Além de França, equipam as forças dos Emirados, Taiwan, Egito, Índia, Peru ou Grécia. Um avião com a bandeira helénica abateu em 1996 um F-16 turco por este, em conjunto com outros, ter violado o espaço aéreo grego no Mar Egeu e ter recusado sair da área. O combate aéreo acabou com a morte do piloto e o resgate com vida do copiloto, num incidente que foi mantido em segredo até 2003, altura em que a imprensa da Grécia revelou a história entre os países rivais e aliados na NATO.
A versão específica transferida para a Ucrânia é o 2000-5, que não é mais do que a atualização do modelo 2000C, e que equipa L'Armée de l'air (a força aérea francesa) desde 1999.
Avião da chamada quarta geração, foi atualizado com elementos do Rafale e conta agora com um radar que deteta até 24 alvos em simultâneo, tem um alcance de deteção melhorado, a capacidade de disparar mísseis antiaéreos MICA contra vários alvos em simultâneo até 80 quilómetros de distância, sistemas de comunicação mais modernos e um motor melhorado.

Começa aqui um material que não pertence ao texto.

-- ==== Sys2Proof/Tests/Slice0.lean ====
section
/-! SUPPORT. The model's own tests. Expected values are the spec's (95_test_vectors.md, 30_encoding.md), not the model's.
The second half shows, for every statement with hypotheses, states and operands that meet them, clause by clause. -/

namespace Sys2Proof.Tests

open Sys2Proof.Machine

/-! ### Helpers -/

abbrev pos (v : Int) : Param := ⟨.position, Word.ofInt v⟩
abbrev imm (v : Int) : Param := ⟨.immediate, Word.ofInt v⟩
abbrev rel (v : Int) : Param := ⟨.relative, Word.ofInt v⟩
/-- A parameter with mode digit `k + 3`. -/
abbrev bad (k : Fin 7) : Param := ⟨.unassigned k, 0⟩

/-- A RUNNING state with the image at address 0 and `rb = 0`. -/
def running (image : List Int) (inputs : List Int := []) (cfg : Config := Config.default) : State :=
  { loadedState cfg (image.map Word.ofInt) with
    input := inputs.map Word.ofInt, status := ⟨.running, none, 0, 0, 0, 0⟩ }

/-- A RUNNING state with an empty memory and the given `ip` and `rb`. -/
def atIp (ip : Nat) (rb : Int := 0) (inputs : List Int := []) : State :=
  { running [] inputs with ip := ip, rb := Word.ofInt rb }

/-- Whether an outcome is a next state with the property `p`. -/
def isNext (o : Host.Outcome State Fault Refusal) (p : State → Bool) : Bool :=
  match o with
  | .next t => p t
  | .fault _ => false
  | .refused _ => false

/-- Whether a state is FAILED with this record. -/
def failedWith (e : Error) (ip : Nat) (param : Fin 4) (value : Int) (t : State) : Bool :=
  decide (t.status.state = .failed) && decide (t.status.cause = some e) && decide (t.status.faultIp = ip) &&
    decide (t.status.faultParam = param) && decide (t.status.faultValue = value)

/-- Whether a state is RUNNING with this `ip`. -/
def runningAt (ip : Nat) (t : State) : Bool := decide (t.status.state = .running) && decide (t.ip = ip)

/-- Whether a cell holds an integer. -/
def holds (a : Nat) (v : Int) (t : State) : Bool := decide ((t.mem.read a).toInt = v)

/-! ### WellFormed refuses the ill-formed (R67, R72) -/

theorem test_wf_accepts : (Instr.add (pos 0) (imm 1) (rel 2)).wf = true ∧ (Instr.inp (pos 0)).wf = true ∧
    (Instr.out (imm 0)).wf = true ∧ (Instr.jt (rel 0) (imm 1)).wf = true ∧ Instr.hlt.wf = true := by decide
theorem test_wf_refuses_immediate_target : (Instr.add (pos 0) (imm 1) (imm 2)).wf = false ∧
    (Instr.mul (pos 0) (imm 1) (imm 2)).wf = false ∧ (Instr.lt (pos 0) (imm 1) (imm 2)).wf = false ∧
    (Instr.eq (pos 0) (imm 1) (imm 2)).wf = false ∧ (Instr.inp (imm 0)).wf = false := by decide
theorem test_wf_refuses_unassigned_target : (Instr.add (pos 0) (imm 1) (bad 0)).wf = false ∧
    (Instr.mul (pos 0) (imm 1) (bad 1)).wf = false ∧ (Instr.lt (pos 0) (imm 1) (bad 2)).wf = false ∧
    (Instr.eq (pos 0) (imm 1) (bad 6)).wf = false ∧ (Instr.inp (bad 3)).wf = false := by decide
theorem test_wf_refuses_unassigned_first : (Instr.add (bad 0) (imm 1) (pos 2)).wf = false ∧
    (Instr.mul (bad 1) (imm 1) (pos 2)).wf = false ∧ (Instr.lt (bad 2) (imm 1) (pos 2)).wf = false ∧
    (Instr.eq (bad 3) (imm 1) (pos 2)).wf = false ∧ (Instr.out (bad 4)).wf = false ∧
    (Instr.jt (bad 5) (imm 1)).wf = false ∧ (Instr.jf (bad 6) (imm 1)).wf = false ∧ (Instr.arb (bad 0)).wf = false := by
  decide
theorem test_wf_refuses_unassigned_second : (Instr.add (imm 1) (bad 0) (pos 2)).wf = false ∧
    (Instr.mul (imm 1) (bad 0) (pos 2)).wf = false ∧ (Instr.lt (imm 1) (bad 0) (pos 2)).wf = false ∧
    (Instr.eq (imm 1) (bad 0) (pos 2)).wf = false ∧ (Instr.jt (imm 1) (bad 0)).wf = false ∧
    (Instr.jf (imm 1) (bad 0)).wf = false := by decide

/-! ### Decoding: words written out from R62 to R70 -/

/-- `add`: opcode 1, modes 0, 0, 0. -/
theorem test_decode_add : decode ⟨1, 9, 10, 3⟩ = .ok (.add (pos 9) (pos 10) (pos 3)) := by decide
/-- `mul`: 1002 has modes 0, 1, 0 (section 2.1). -/
theorem test_decode_mul : decode ⟨1002, 4, 3, 4⟩ = .ok (.mul (pos 4) (imm 3) (pos 4)) := by decide
/-- `in`: 203 has mode 2. -/
theorem test_decode_in : decode ⟨203, 7, 8, 9⟩ = .ok (.inp (rel 7)) := by decide
/-- `out`: 204 has mode 2 (section 2.1). -/
theorem test_decode_out : decode ⟨204, Word.ofInt (-1), 8, 9⟩ = .ok (.out (rel (-1))) := by decide
/-- `jt`: 1105 has modes 1, 1. -/
theorem test_decode_jt : decode ⟨1105, 1, 7, 9⟩ = .ok (.jt (imm 1) (imm 7)) := by decide
/-- `jf`: 1006 has modes 0, 1. -/
theorem test_decode_jf : decode ⟨1006, 50, 12, 9⟩ = .ok (.jf (pos 50) (imm 12)) := by decide
/-- `lt`: 21107 has modes 1, 1, 2 (section 2.1). -/
theorem test_decode_lt : decode ⟨21107, 7, 8, 20⟩ = .ok (.lt (imm 7) (imm 8) (rel 20)) := by decide
/-- `eq`: 108 has modes 1, 0, 0. -/
theorem test_decode_eq : decode ⟨108, 8, 11, 13⟩ = .ok (.eq (imm 8) (pos 11) (pos 13)) := by decide
/-- `arb`: 109 has mode 1. -/
theorem test_decode_arb : decode ⟨109, Word.ofInt (-5), 0, 0⟩ = .ok (.arb (imm (-5))) := by decide
/-- `hlt`: 99, 1099 and 199, digits ignored (section 2.1). -/
theorem test_decode_hlt : decode ⟨99, 1, 2, 3⟩ = .ok .hlt ∧ decode ⟨1099, 1, 2, 3⟩ = .ok .hlt ∧
    decode ⟨199, 1, 2, 3⟩ = .ok .hlt := by decide
/-- 10104 is `out` of an immediate: digit 4 is ignored (section 2.1). -/
theorem test_decode_ignores_digits : decode ⟨10104, 5, 99, 0⟩ = .ok (.out (imm 5)) := by decide
/-- The illegal words of section 2.1. -/
theorem test_decode_refuses : decode ⟨0, 1, 2, 3⟩ = .error .invalidOpcode ∧
    decode ⟨10, 1, 2, 3⟩ = .error .invalidOpcode ∧ decode ⟨12345, 1, 2, 3⟩ = .error .invalidOpcode ∧
    decode ⟨Word.ofInt (-1), 1, 2, 3⟩ = .error .invalidOpcode ∧
    decode ⟨Word.ofInt wmin, 1, 2, 3⟩ = .error .invalidOpcode := by decide
/-- 301 and 30001 decode with an unassigned mode digit, 11101 with an immediate target; none is well formed. -/
theorem test_decode_illegal_modes :
    decode ⟨301, 0, 0, 0⟩ = .ok (.add (bad 0) (pos 0) (pos 0)) ∧
    decode ⟨30001, 0, 0, 0⟩ = .ok (.add (pos 0) (pos 0) (bad 0)) ∧
    decode ⟨11101, 1, 1, 5⟩ = .ok (.add (imm 1) (imm 1) (imm 5)) := by decide
/-- R75: the shortest form. -/
theorem test_encode : encode (.lt (imm 7) (imm 8) (rel 20)) = [21107, 7, 8, 20] ∧
    encode (.out (rel (-1))) = [204, Word.ofInt (-1)] ∧ encode (.jf (pos 50) (imm 12)) = [1006, 50, 12] ∧
    encode .hlt = [99] := by decide
/-- The second word lies in bits 127 to 64, the third in bits 191 to 128. -/
theorem test_table_words : decodeTableWord 64 99 = some .hlt ∧
    decodeTableWord 128 (7 * 2 ^ 64 + 104) = some (.out (imm 7)) ∧
    decodeTableWord 192 (9 * 2 ^ 128 + 8 * 2 ^ 64 + 1105) = some (.jt (imm 8) (imm 9)) ∧
    decodeTableWord 64 0 = none := by decide
theorem test_withFetchWord_runs_next :
    isNext (step (State.reset.withFetchWord 128 (7 * 2 ^ 64 + 104)))
      (fun t => runningAt 2 t && decide (t.output = [7])) = true := by decide

/-! ### One step of each instruction (95_test_vectors.md, sections 1 and 2) -/

theorem test_add_V1 : isNext (step (running [1, 9, 10, 3, 2, 3, 11, 0, 99, 30, 40, 50]))
    (fun t => runningAt 4 t && holds 3 70 t && holds 0 1 t) = true := by decide
theorem test_add_overflows : isNext (step (running [1101, 9223372036854775807, 1, 5, 99]))
    (fun t => failedWith .arithmeticOverflow 0 0 9223372036854775808 t && decide (t.mem.extent = 5)) = true := by decide
theorem test_mul_reaches_wmin : isNext (step (running [1102, -4294967296, 2147483648, 5, 99]))
    (fun t => runningAt 4 t && holds 5 (-9223372036854775808) t) = true := by decide
theorem test_mul_overflows : isNext (step (running [1102, -1, -9223372036854775808, 5, 99]))
    (fun t => failedWith .arithmeticOverflow 0 0 9223372036854775808 t) = true := by decide
theorem test_in_own_parameter_word : isNext (step (running [3, 1, 99] [42]))
    (fun t => runningAt 2 t && holds 1 42 t && decide (t.input = [])) = true := by decide
theorem test_in_checks_target_first : isNext (step (running [203, -1, 99] [5]))
    (fun t => failedWith .addressError 0 1 (-1) t && decide (t.input = [5])) = true := by decide
theorem test_out_wmin : isNext (step (running [104, -9223372036854775808, 99]))
    (fun t => runningAt 2 t && decide (t.output = [Word.ofInt wmin])) = true := by decide
theorem test_out_beyond_extent : isNext (step (running [4, 1000, 99]))
    (fun t => runningAt 2 t && decide (t.output = [0]) && decide (t.mem.extent = 3)) = true := by decide
theorem test_jt_negative_condition : isNext (step (running [1105, -5, 7, 104, 1, 99])) (runningAt 7) = true := by decide
theorem test_jt_target_resolved_when_not_taken : isNext (step (running [105, 0, -1, 99]))
    (failedWith .addressError 0 2 (-1)) = true := by decide
theorem test_jf_not_taken : isNext (step (running [1106, 5, 7, 104])) (runningAt 3) = true := by decide
theorem test_jf_negative_target : isNext (step (running [1106, 0, -5])) (failedWith .addressError 0 2 (-5)) = true := by
  decide
theorem test_lt_is_signed : isNext (step (running [1107, -9223372036854775808, 9223372036854775807, 20, 99]))
    (fun t => holds 20 1 t && decide (t.mem.extent = 21)) = true := by decide
theorem test_lt_over_its_own_word : isNext (step (running [7, 0, 0, 0, 99]))
    (fun t => runningAt 4 t && holds 0 0 t) = true := by decide
theorem test_eq_true : isNext (step (running [1108, 0, 0, 20, 99])) (holds 20 1) = true := by decide
theorem test_eq_false : isNext (step (running [1108, -1, 1, 20, 99])) (holds 20 0) = true := by decide
theorem test_arb_reads_with_old_base : isNext (step (running [209, 0, 99]))
    (fun t => runningAt 2 t && decide (t.rb.toInt = 209)) = true := by decide
theorem test_arb_overflows : isNext (step { running [1, 1, 109, 1, 99] with ip := 2, rb := Word.ofInt wmax })
    (fun t => failedWith .arithmeticOverflow 2 0 9223372036854775808 t && decide (t.rb.toInt = wmax)) = true := by decide
theorem test_hlt_keeps_ip : isNext (step (running [1099]))
    (fun t => decide (t = { running [1099] with status := ⟨.halted, none, 0, 0, 0, 0⟩ })) = true := by decide

/-! ### Errors and memory -/

theorem test_negative_word : isNext (step (running [-1])) (failedWith .invalidOpcode 0 0 (-1)) = true := by decide
theorem test_fetch_beyond_extent : isNext (step { running [2, 0, 0, 0] with ip := 4 })
    (failedWith .invalidOpcode 4 0 0) = true := by decide
theorem test_immediate_target : isNext (step (running [11101, 1, 1, 5, 99]))
    (failedWith .invalidOperand 0 3 1) = true := by decide
theorem test_mode_three : isNext (step (running [301, 0, 0, 0, 99])) (failedWith .invalidOperand 0 1 3) = true := by decide
theorem test_relative_target : isNext (step (running [21101, 1, 1, -1, 99]))
    (failedWith .addressError 0 3 (-1)) = true := by decide
theorem test_write_far_beyond : isNext (step (running [1101, 5, 6, 1000, 99]))
    (fun t => decide (t.mem.extent = 1001) && holds 1000 11 t && holds 999 0 t) = true := by decide
theorem test_limit_reached : isNext (step (running [1101, 1, 1, 10, 99] [] ⟨10⟩))
    (failedWith .capacityExceeded 0 3 10) = true := by decide
theorem test_limit_not_reached : isNext (step (running [1101, 1, 1, 9, 99] [] ⟨10⟩))
    (fun t => runningAt 4 t && holds 9 2 t && decide (t.mem.extent = 10)) = true := by decide
theorem test_writing_zero_unlists : ((Memory.ofImage [5, 0, 7]).write 2 0).cells = [(0, 5)] := by decide
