-- ==== Sys2Proof/Machine/FrequencyCounter.lean ====
section
/-! DEFINITION. The frequency counter: COUNT (`spec/40_frequency_counter.md`). -/

namespace Sys2Proof.Machine

variable {P : Params}

/-- The loop of COUNT: one 8-bit read a turn until `EXHAUSTED` (R70). The first argument bounds the
turns; started with the number of whole bytes left, its end and `EXHAUSTED` are the same moment. -/
def countLoop : Nat → Source → WeightTable P → Source × WeightTable P
  | 0, src, wt => (src, wt)
  | k + 1, src, wt =>
    match src.readBits 8 with
    | none => (src, wt)
    | some (r, src') => countLoop k src' (bumpWeight wt r)

/-- The pseudocode of COUNT (R70): the table is made afresh, the terminator's weight is forced to 1.
A source of more than `MAX_INPUT_BYTES` whole bytes has no meaning (R71). -/
def countBody (s : State P) : Ran P :=
  if s.src.left / 8 > P.maxInputBytes then .refused .inputTooLong
  else
    let (src, wt) := countLoop (s.src.left / 8) s.src noWeights
    .ended { s with src := src, wt := wt.set 256 1 }

/-- COUNT, opcode `0x1`. -/
def execCount (s : State P) : Host.Outcome (State P) Fault Refusal := accept countBody s

end Sys2Proof.Machine
end

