-- ==== Sys2Proof/Machine/Step.lean ====
section
/-! DEFINITION. One step of the machine: the host's next pending step (`spec/10_state.md` rule R26). A
command is one step, start to end. There is no program counter and no fetch from memory (R20): the next
instruction is whatever the host issues next. -/

namespace Sys2Proof.Machine

/-- One step. While `BUSY = 1` no step has a meaning (R26, R152); with no host step pending the block is
idle and keeps its state (R146, R150). -/
def step (s : State) : Host.Outcome State Fault Refusal :=
  if s.busy then .refused .commandRunning
  else
    match s.host with
    | [] => .next s
    | .issue op :: rest => exec (decodeCommand op) { s with host := rest }
    | .offer nbits w :: rest =>
      match decodeWord nbits w with
      | .ok i => exec i { s with host := rest }
      | .error _ => .fault .noSuchWord
    | .inspect space index :: rest => .next (hostInspect space index { s with host := rest })
    | .readOut :: rest => .next (hostReadOut { s with host := rest })
    | .attachSource b :: rest => .next (attachSource b { s with host := rest })
    | .attachSink :: rest => .next (attachSink { s with host := rest })
    | .reset :: rest => .next (clearBlock { s with host := rest })

/-- The state whose next step runs the table word `w` of `nbits` bits: the host issues it next
(assumption log 6). -/
def State.withFetchWord (s : State) (nbits w : Nat) : State :=
  { s with host := hostWord nbits w :: s.host }

end Sys2Proof.Machine
end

Pode receber informações dos aviões de vigilância (AWACS) NATO. Além dos mísseis ar-ar MICA, pode disparar os já referidos mísseis de cruzeiro Storm Shadow/SCALP para alvos terrestres para distâncias mais longas (mais de 250 km), ou os mísseis planadores AASM Hammer, com mais de 70 km de alcance.
O problema, como sempre, é a quantidade e o preço das armas ao dispor, com cada unidade do MICA avaliado em mais de um milhão de euros. A abundância dos Storm Shadow/SCALP também não é muita.
Quanto custa cada unidade 2000-5, é uma pergunta sem uma resposta clara, mas várias fontes, incluindo a agência ucraniana de notícias Ukrinform, estimam em 43 milhões de dólares.